既定のディレクトリについては、上記に記載した変更手順「WAAD に紐づけているサブスクリプションを変更する手順」にて変更可能です。

2013年末のアップデートにて、ディレクトリ名が ????? になっているのはなぜか? ごく一部のお客様のサブスクリプションにて、文字コードの問題にてディレクトリ名およびユーザー名が ????? になっていることがございます。

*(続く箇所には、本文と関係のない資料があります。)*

/-! ## CMP -/

/-- DEC of CMP: both operands resolved in class MEMCLASS, no availability bit touched (R160). -/
theorem exec_dec_of_cmp {f : Fields} {s : State} (hwf : (Instr.cmp f).wellFormed s.nregs = true) :
    exec (.cmp f) { s with stage := .dec } = .next
      { s with
        stage := .dec
        latE := { s.latD with rs1Value := resolve .memclass f.rs1 s, rs2Value := resolve .memclass f.rs2 s }
        latD := { s.latD with
                  valid := false
                  rs1Value := resolve .memclass f.rs1 s
                  rs2Value := resolve .memclass f.rs2 s } } := by
  rw [exec_dec_of_no_result hwf rfl, resolvedLatch_of_lr_si_cr (.inr (.inr rfl))]
  rfl

/-- Settles O18: CMP has format CR and no result, accesses no memory and is no branch, and its flag in EX compares the
two operands. -/
theorem compareSetsZero : Obligations.CompareSetsZero := by
  intro f s hwf
  exact ⟨exec_dec_of_cmp hwf, exec_ex_of_not_branching hwf nofun rfl rfl, exec_mem_of_no_access hwf rfl rfl,
    exec_wb_of_no_result hwf rfl nofun⟩

/-! ## BZ and BNZ -/

/-- Formats BI and Z resolve no operand (R72). -/
theorem resolvedLatch_of_bi_z {i : Instr} (h : i.opcode.format = .bi ∨ i.opcode.format = .z) (s : State) :
    resolvedLatch i s = s.latD := by
  rcases h with h | h
  all_goals
    simp only [resolvedLatch, h]
    rfl

/-- DEC of a record of format BI or Z, which has neither result nor sources: `D` moves into `E` as it is. -/
theorem exec_dec_of_bi_z {i : Instr} {s : State} (hwf : i.wellFormed s.nregs = true)
    (h : i.opcode.format = .bi ∨ i.opcode.format = .z) :
    exec i { s with stage := .dec } = .next
      { s with stage := .dec, latE := s.latD, latD := { s.latD with valid := false } } := by
  have hp : i.opcode.resultProducing = false := by
    rcases h with h | h <;> simp only [Opcode.resultProducing, h, Format.usesRd]
  rw [exec_dec_of_no_result hwf hp, resolvedLatch_of_bi_z h]
  rfl

/-- A branch has format BI, so no register field to check; it has no result, accesses no memory, and is neither DIV nor
HALT (R72, R161, R162). -/
theorem branch_record {i : Instr} (h : i.opcode = .bz ∨ i.opcode = .bnz) (n : Nat) :
    i.wellFormed n = true ∧ i.opcode.format = .bi ∧ i.opcode.resultProducing = false ∧ isLoad i.opcode = false ∧
      isStore i.opcode = false ∧ i.opcode ≠ .div ∧ i.opcode ≠ .halt := by
  cases i with
  | bz f | bnz f => exact ⟨rfl, rfl, rfl, rfl, rfl, nofun, nofun⟩
  | _ => simp [Instr.opcode] at h

/-- EX of BZ or BNZ whose condition holds: the procedure of R103, and the copy into `M`. -/
theorem exec_ex_of_branching {i : Instr} {s : State} (hop : i.opcode = .bz ∨ i.opcode = .bnz)
    (hb : branches i s.zero = true) :
    exec i { s with stage := .ex } = .next
      { s with
        stage := .ex
        pc := s.latE.pc + i.fields.imm.toInt
        latD := { s.latD with valid := false }
        redirectPending := true
        haltFetched := false
        latM := s.latE
        latE := { s.latE with valid := false } } := by
  obtain ⟨hwf, -, -, -, -, hdiv, -⟩ := branch_record hop s.nregs
  obtain ⟨hlatch, hzero⟩ := branch_execute hop s.latE s.zero
  rw [exec_withStage hwf, performed_ex i rfl, if_neg (by simp [divFails_of_ne_div hdiv])]
  simp only [hb, hlatch, hzero]
  rfl

/-- Settles O19: the listed condition is the one under which EX of the record branches. -/
theorem branchesRedirect : Obligations.BranchesRedirect := by
  intro f s i taken hmem
  have hi : (i.opcode = .bz ∨ i.opcode = .bnz) ∧ f = i.fields ∧ taken = branches i s.zero := by
    simp only [List.mem_cons, List.not_mem_nil, or_false, Prod.mk.injEq] at hmem
    rcases hmem with ⟨rfl, rfl⟩ | ⟨rfl, rfl⟩
    · exact ⟨.inl rfl, rfl, rfl⟩
    · exact ⟨.inr rfl, rfl, rfl⟩
  obtain ⟨hop, rfl, rfl⟩ := hi
  obtain ⟨hwf, hbi, hp, hl, hs, hdiv, hhalt⟩ := branch_record hop s.nregs
  obtain ⟨hlatch, hzero⟩ := branch_execute hop s.latE s.zero
  refine ⟨exec_dec_of_bi_z hwf (.inl hbi), exec_ex_of_branching hop, fun hb => ?_,
    exec_mem_of_no_access hwf hl hs, exec_wb_of_no_result hwf hp hhalt⟩
  rw [exec_ex_of_not_branching hwf hdiv hlatch hb, hzero]

end Sys2Proof.Machine
end

section
/-! PROOF. HALT and NOP (spec/45_halt_nop.md R170, R171): a record of format Z in EX and WB. In DEC it is a case of
`exec_dec_of_bi_z`, in MEM of `exec_mem_of_no_access`. -/

namespace Sys2Proof.Machine

/-- HALT and NOP are the records of format Z: no register field to check, no result, no memory access, no DIV (R72). -/
theorem z_record {i : Instr} (h : i.opcode.format = .z) (n : Nat) :
    i.wellFormed n = true ∧ i.opcode.resultProducing = false ∧ isLoad i.opcode = false ∧ isStore i.opcode = false ∧
      i.opcode ≠ .div := by
  cases i with
  | halt f | nop f => exact ⟨rfl, rfl, rfl, rfl, nofun⟩
  | _ => cases h

/-- EX of a record of format Z computes nothing: latch, descriptor included, and zero flag stay, and it does not
branch. -/
theorem z_execute {i : Instr} (h : i.opcode.format = .z) (l : Latch) (z : Bool) :
    executedLatch i l = l ∧ exZero i l z = z ∧ branches i z = false := by
  cases i with
  | halt f | nop f => exact ⟨rfl, rfl, rfl⟩
  | _ => cases h

/-- EX of a record of format Z: the copy into `M` alone. -/
theorem exec_ex_of_z {i : Instr} {s : State} (h : i.opcode.format = .z) :
    exec i { s with stage := .ex } = .next
      { s with stage := .ex, latM := s.latE, latE := { s.latE with valid := false } } := by
  obtain ⟨hwf, -, -, -, hdiv⟩ := z_record h s.nregs
  obtain ⟨hlatch, hzero, hbranch⟩ := z_execute h s.latE s.zero
  rw [exec_ex_of_not_branching hwf hdiv hlatch hbranch, hzero]

/-- WB of a record without a result, HALT included: it commits nothing, is counted, and signals exactly if it is a
HALT (R93, R170). -/
theorem exec_wb_signal_of_no_result {i : Instr} {s : State} (hwf : i.wellFormed s.nregs = true)
    (hp : i.opcode.resultProducing = false) :
    exec i { s with stage := .wb } = .next
      { s with
        stage := .wb
        haltRetired := if i.opcode = .halt then true else s.haltRetired
        completed := s.completed + 1
        latW := { s.latW with valid := false } } := by
  rw [exec_withStage hwf, performed_wb i rfl, if_neg (by simp [hp])]
  rfl

/-- Settles O20: HALT and NOP have format Z, and the listed signal is the one WB of the record leaves. -/
theorem haltAndNop : Obligations.HaltAndNop := by
  intro f s i signal hmem
  have hi : i.opcode.format = .z ∧ signal = if i.opcode = .halt then true else s.haltRetired := by
    simp only [List.mem_cons, List.not_mem_nil, or_false, Prod.mk.injEq] at hmem
    rcases hmem with ⟨rfl, rfl⟩ | ⟨rfl, rfl⟩
    · exact ⟨rfl, rfl⟩
    · exact ⟨rfl, rfl⟩
  obtain ⟨hz, rfl⟩ := hi
  obtain ⟨hwf, hp, hl, hs, -⟩ := z_record hz s.nregs
  exact ⟨exec_dec_of_bi_z hwf (.inr hz), exec_ex_of_z hz, exec_mem_of_no_access hwf hl hs,
    exec_wb_signal_of_no_result hwf hp⟩

end Sys2Proof.Machine
end

section
/-! PROOF. Errors and stopped engines (spec/60_exceptions.md R181 to R184, R187, R188, R191, R192, R195): the stage that
raises, the tick it abandons, the configuration check at reset, and the engine that waits. -/

namespace Sys2Proof.Machine

/-! ## The raising stage (R182, R183) -/

/-- EX of a record it raises for: the engine stops, and the latches stay (R182, R187). -/
theorem exec_ex_of_divFails {i : Instr} {s : State} (hwf : i.wellFormed s.nregs = true)
    (hfails : divFails i s.latE = true) :
    exec i { s with stage := .ex } =
      .next (stopWith .arithmeticError (.arithmetic s.latE.pc .div) { s with stage := .ex }) := by
  rw [exec_withStage hwf, performed_ex i rfl, if_pos hfails]

/-- Settles O10: the two operand cases are those in which R134 gives no quotient. -/
theorem divTraps : Obligations.DivTraps := by
  intro f s hwf htraps
  exact exec_ex_of_divFails hwf ((divFails_iff _ _).mpr ⟨rfl, htraps⟩)

/-- MEM of a record that accesses memory out of range: the engine stops, and memory and latches stay (R183, R187). -/
theorem exec_mem_of_not_addressOk {i : Instr} {s : State} (hwf : i.wellFormed s.nregs = true)
    (haccess : isLoad i.opcode = true ∨ isStore i.opcode = true) (hout : ¬ s.addressOk s.latM.memAddress) :
    exec i { s with stage := .mem } =
      .next (stopWith .addressingError (.addressing s.latM.pc i.opcode s.latM.memAddress) { s with stage := .mem }) := by
  rw [exec_withStage hwf]
  rcases performed_mem i (s := { s with stage := .mem }) rfl with ⟨-, hok, -⟩ | ⟨-, hok, -⟩ | ⟨-, -, e⟩ | ⟨hl, hs, -⟩
  · exact absurd hok hout
  · exact absurd hok hout
  · exact congrArg _ e
  · simp [hl, hs] at haccess

/-- Settles O17: the four opcodes are the loads and the stores. -/
theorem memoryOpcodesTrap : Obligations.MemoryOpcodesTrap := by
  intro f s i hmem hwf hrange
  have haccess : isLoad i.opcode = true ∨ isStore i.opcode = true := by
    simp only [List.mem_cons, List.not_mem_nil, or_false] at hmem
    rcases hmem with rfl | rfl | rfl | rfl
    · exact .inl rfl
    · exact .inl rfl
    · exact .inr rfl
    · exact .inr rfl
  exact exec_mem_of_not_addressOk hwf haccess (by omega)

/-! ## The abandoned tick (R187, R188, R192) -/

/-- A tick over well-formed records up to FETCH: MEM's error comes first, then that of EX (R188). -/
theorem step_of_latchesChecked {s : State} (hs : s.Ticks) (hl : s.LatchesChecked) :
    step s =
      if s.RaisesAddressing then
        .next (enterStage .fetch (stopWith .addressingError
          (.addressing s.latM.pc s.latM.instr.opcode s.latM.memAddress) (tickWb s)))
      else if s.RaisesArithmetic then
        .next (enterStage .fetch (stopWith .arithmeticError (.arithmetic s.latE.pc .div) (afterMem (tickWb s))))
      else atBoundary (thenStage (fetchStage (tickDec s)) endTick) := by
  obtain ⟨hD, hE, hM, hW⟩ := (latchesChecked_iff s).mp hl
  rw [step_of_ticks hs, tick_eq hs.2.1 hW hM hE fun _ => hD]
  simp only [exFails_iff]
  rfl

/-- Settles O33: the tick ends in the state WB has left, but for the engine's outputs. -/
theorem addressingErrorStopsTheTick : Obligations.AddressingErrorStopsTheTick := by
  intro s hs hl hm
  obtain ⟨-, -, -, hW⟩ := (latchesChecked_iff s).mp hl
  exact ⟨_, (step_of_latchesChecked hs hl).trans (if_pos hm), rfl, rfl, rfl, rfl, rfl, rfl, rfl, rfl, rfl, rfl, rfl, rfl,
    rfl, rfl, rfl, x_tickEx hW, avail_tickEx hW⟩

/-- The words of Data Memory once MEM has run without an error: a store in `M` has written its own (R94). -/
theorem dmemWord_of_dmem_eq_tickDec {s t : State} (hm : ¬ s.RaisesAddressing) (h : t.dmem = (tickDec s).dmem) (a : Nat) :
    t.dmemWord a =
      if s.latM.valid = true ∧ isStore s.latM.instr.opcode = true ∧ s.latM.memAddress = (a : Int) then s.latM.rs1Value
      else s.dmemWord a := by
  rw [State.dmemWord, h, tickDec_dmem]
  by_cases hstore : s.latM.valid = true ∧ isStore s.latM.instr.opcode = true
  · obtain ⟨hv, hop⟩ := hstore
    have hok : s.addressOk s.latM.memAddress := Classical.byContradiction fun hno => hm ⟨hv, .inr hop, hno⟩
    have haddr : a = s.latM.memAddress.toNat ↔ s.latM.memAddress = (a : Int) := by omega
    simp only [hv, hop, Bool.and_self, if_true, Memory.readWord_writeWord, haddr, true_and]
    rfl
  · rw [if_neg (by simpa using hstore), if_neg fun hc => hstore ⟨hc.1, hc.2.1⟩]
    rfl

/-- Settles O34: the tick ends in the state MEM has left, but for the engine's outputs. -/
theorem arithmeticErrorStopsTheTick : Obligations.ArithmeticErrorStopsTheTick := by
  intro s hs hl hm hx
  obtain ⟨-, -, -, hW⟩ := (latchesChecked_iff s).mp hl
  obtain ⟨vW, fromM⟩ := tickDec_latW_valid s
  have e := (step_of_latchesChecked hs hl).trans ((if_neg hm).trans (if_pos hx))
  exact ⟨_, e, rfl, rfl, rfl, rfl, rfl, rfl, rfl, rfl, rfl, rfl, rfl, rfl, vW, fun hv => (fromM (vW.trans hv)).2,
    dmemWord_of_dmem_eq_tickDec hm rfl, rfl, x_tickEx hW, avail_tickEx hW⟩

/-- FETCH at a `pc` that is the address of no record (R62, R184). -/
theorem fetchStage_of_no_record {s : State} (hrp : s.redirectPending = false) (hhf : s.haltFetched = false)
    (hpc : iFetch s s.pc = none) :
    fetchStage s = .next (stopWith .fetchAddressError (.fetch s.pc) (enterStage .fetch s)) := by
  have hrecord : fetchRecord (enterStage .fetch s) =
      .next (stopWith .fetchAddressError (.fetch s.pc) (enterStage .fetch s)) := by
    have hpc' : iFetch (enterStage .fetch s) (enterStage .fetch s).pc = none := hpc
    rw [fetchRecord, hpc']
    rfl
  simp only [fetchStage, enterStage_redirectPending, enterStage_haltFetched, hrp, hhf, Bool.false_eq_true, if_false,
    hrecord]

/-- The tick that FETCH abandons ends in the state DEC has left, but for the engine's outputs (R187). -/
theorem step_of_no_record {s : State} (hs : s.Ticks) (hl : s.LatchesChecked) (hm : ¬ s.RaisesAddressing)
    (hx : ¬ s.RaisesArithmetic) (hrp : (tickDec s).redirectPending = false) (hhf : (tickDec s).haltFetched = false)
    (hpc : iFetch (tickDec s) (tickDec s).pc = none) :
    step s = .next (enterStage .fetch (stopWith .fetchAddressError (.fetch (tickDec s).pc) (tickDec s))) := by
  rw [step_of_latchesChecked hs hl, if_neg hm, if_neg hx, fetchStage_of_no_record hrp hhf hpc]
  rfl

/-- The record that DEC has moved into `E` when no branch is taken (R96). -/
theorem tickDec_latE_record {s : State} (hb : takesBranch s = false) (hv : s.latD.valid = true) :
    (tickDec s).latE.instr = s.latD.instr ∧ (tickDec s).latE.pc = s.latD.pc := by
  rw [tickDec_latE, if_pos ⟨hb, hv⟩, resolvedLatch, tickEx_latD, hb]
  exact ⟨rfl, rfl⟩

/-- `M` after EX is what `exec` of the record of `E` leaves there, whatever WB and MEM have done before it (R95). -/
theorem tickDec_latM_eq_exec {s : State} (hv : s.latE.valid = true)
    (hwf : s.latE.instr.wellFormed s.nregs = true) (hx : ¬ s.RaisesArithmetic) :
    ∃ u, exec s.latE.instr { s with stage := .ex } = .next u ∧ (tickDec s).latM = u.latM := by
  have hok : ¬ divFails s.latE.instr s.latE = true := fun hfails => hx ⟨hv, (divFails_iff _ _).mp hfails⟩
  refine ⟨_, exec_withStage hwf .ex, ?_⟩
  rw [performed_ex _ rfl, if_neg hok, tickDec_latM, if_pos hv]

/-- The availability bits that WB and DEC leave when no branch is taken (R93, R99). -/
theorem avail_tickDec_of_not_takesBranch {s : State} (hl : s.LatchesChecked) (hb : takesBranch s = false) (r : RegIdx) :
    (tickDec s).avail r = (!s.latD.writes r && (s.avail r || s.latW.writes r)) := by
  obtain ⟨hD, -, -, hW⟩ := (latchesChecked_iff s).mp hl
  rw [avail_tickDec fun _ => hD, avail_tickEx hW, hb]
  cases s.latD.writes r <;> simp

これ自体は、文字化けの問題で、システムに異常をきたすものではありませんが、手動にて適切なディレクトリ名に変更ください。
不要なので、WAAD を削除したいがどうすればよいか? WAAD は、削除はできません。
Office 365 の Active Directory と Windows Azure の Active Directory は同じものなのか? ユーザー管理という観点からは機能は同じですが、Office 365 側ではメール機能やそれに付随する課金システムが含まれています。

Windows Azure 側は、メールシステムがないためメールの受け取りなどはできません。

管理ポータルログインに利用している Microsoft アカウントを Office 365 組織アカウントに変えたい。どうすればよいか。 アカウント管理者の変更は、セキュリティ上の観点から、お客様ご自身で実施することはできません。別途、Microsoft Azure サポート までお問い合わせください。
すべてのサービスを削除しても Active Directory だけ残ります。課金がされるか心配です。 WAAD は既定で割り当てられるものなので課金されませんが、通常の WAAD の上位契約に当たる Windows Azure Active Directory Premium (WAAD Premium) をご利用の際は課金されます。(プレビュー期間中は無料ですが、プレビュー後は有料になります。)

以上、ご参考になれば幸いです。